| About this task |
The tail of the records, from the line containing "let s := ethCount" through the final line, should be printed exactly and on its own.

[Collected data entries]
---
/-- Every frame of port p is gone with its link (R189). -/
def linkDrop (s : State) (p : Fin 8) : State :=
  let x := s.eport p
  let fs := x.tx.toList.map (·.f) ++ x.held.toList.map (·.f) ++ (List.finRange 8).flatMap (fun k => x.queues[k])
  let s := s.setEport p { x with queues := Vector.replicate 8 [], tx := none, held := none }
  let s := ethCount (s.bump (R.ETH_TX_LINK_DROP.count p.val) fs.length) p.val 7 fs.length
  fs.foldl (fun s f => frameGone s f 4) s

end Sys2Proof.Machine
end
---
| Exercise result |
  let s := ethCount (s.bump (R.ETH_TX_LINK_DROP.count p.val) fs.length) p.val 7 fs.length
  fs.foldl (fun s f => frameGone s f 4) s

end Sys2Proof.Machine
end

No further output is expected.